-- ==== Sys2Proof/Machine/Slices.lean ====
section
/-! DEFINITION. Accesses of contexts, streams and peers served at slices and atomic units, in the order that R245 gives, with what the
check of their packets finds (R245, R287, R297, R316, R399). -/

namespace Sys2Proof.Machine

/-- An access served at a slice: once it is what the slice serves next, or at any time where the slice has deferred it (R245, R296). -/
def State.atSlice (s : State) (k : Nat) (a : AccRef) (deferred : Bool) (perform : State → State) : State :=
  if deferred then perform s
  else match s.servedAt k a with
    | some s => perform s
    | none => s.stall

/-- An access performed, at a slice or at an atomic unit. A header that fails its check ends the region; a peer, whose region lies in
another package, is answered POISON (R399; log entry 111). -/
def State.performRef (s : State) (r : Served) (atomic : Bool) : State :=
  let bad := r.fault == .data
  match r.acc with
  | .ctx t k id => match (s.ctxAt t k).access id with
    | none => s.stall
    | some a =>
      let go := fun (s : State) => if r.fault = .header then s.headerFault (s.regionNumber t) else s.performCtx t k a bad
      if a.kind.isAtomic ≠ atomic then s.stall
      else match a.stage with
        | .ready tgt => s.atSlice tgt.slice r.acc false go
        | .deferred tgt => s.atSlice tgt.slice r.acc true go
        | _ => s.stall
  | .inbound n => match s.hub.inbound.find? (·.n == n) with
    | none => s.stall
    | some q =>
      let go := fun (s : State) =>
        if r.fault = .header then s.answerPeer q ((requestTag q.req).getD 0) (.fail Cause.poison 0) else s.performInbound q bad
      if q.isAtomic = atomic && s.inboundTurn q then s.atSlice q.tgt.slice r.acc q.deferred go else s.stall
  | .stream t g n => match s.elemAt t g n with
    | none => s.stall
    | some e =>
      let x := s.tile t
      let go := fun (s : State) => if r.fault = .header then s.headerFault (s.regionNumber t) else s.performElem t g e bad
      if atomic || x.snapped || !(e.stage == .ready || e.stage == .deferred) || e.fails.isSome || !(x.agens[g]).elemTurn e then s.stall
      else s.atSlice (e.slice.getD 0) r.acc (e.stage == .deferred) go

/-- SLICE_PERFORM (R245, R287, R288, R291, R316): a read, a store or a `pclr` performs at its slice. -/
def execSlicePerform (a : Served) (s : State) : Result := .next (s.performRef a false)

/-- ATOMIC_PERFORM (R297, R298, R301): an atomic performs at its slice's unit. -/
def execAtomicPerform (a : Served) (s : State) : Result := .next (s.performRef a true)

/-- RETRY_RESEND (R296): a read that met a full slice is sent again after 256 cycles, in its place in its own order, stamped anew
(R409). -/
def execRetryResend (a : AccRef) (s : State) : Result :=
  match a with
  | .ctx t k id => match (s.ctxAt t k).access id with
    | some x => match x.stage with
      | .retry tgt since => .next (if since + 256 ≤ (s.tile t).cycle.toNat then s.modCtx t k fun c =>
          { c with gq := c.gq.map fun a => if a.id = id then { a with stage := .ready tgt, ver := s.hub.version } else a }
        else s.stall)
      | _ => .next s.stall
    | none => .next s.stall
  | .inbound _ => .next s.stall
  | .stream t g n => match s.elemAt t g n with
    | some e => match e.stage with
      | .retry since => .next (if since + 256 ≤ (s.tile t).cycle.toNat then s.modElem t g n fun e => { e with stage := .ready, ver := s.hub.version } else s.stall)
      | _ => .next s.stall
    | none => .next s.stall

end Sys2Proof.Machine
end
+--
TASK INSTRUCTIONS >>
In the records above, how many lines hold the string "getD"? Reply with only the number.

TASK RESPONSE >>
2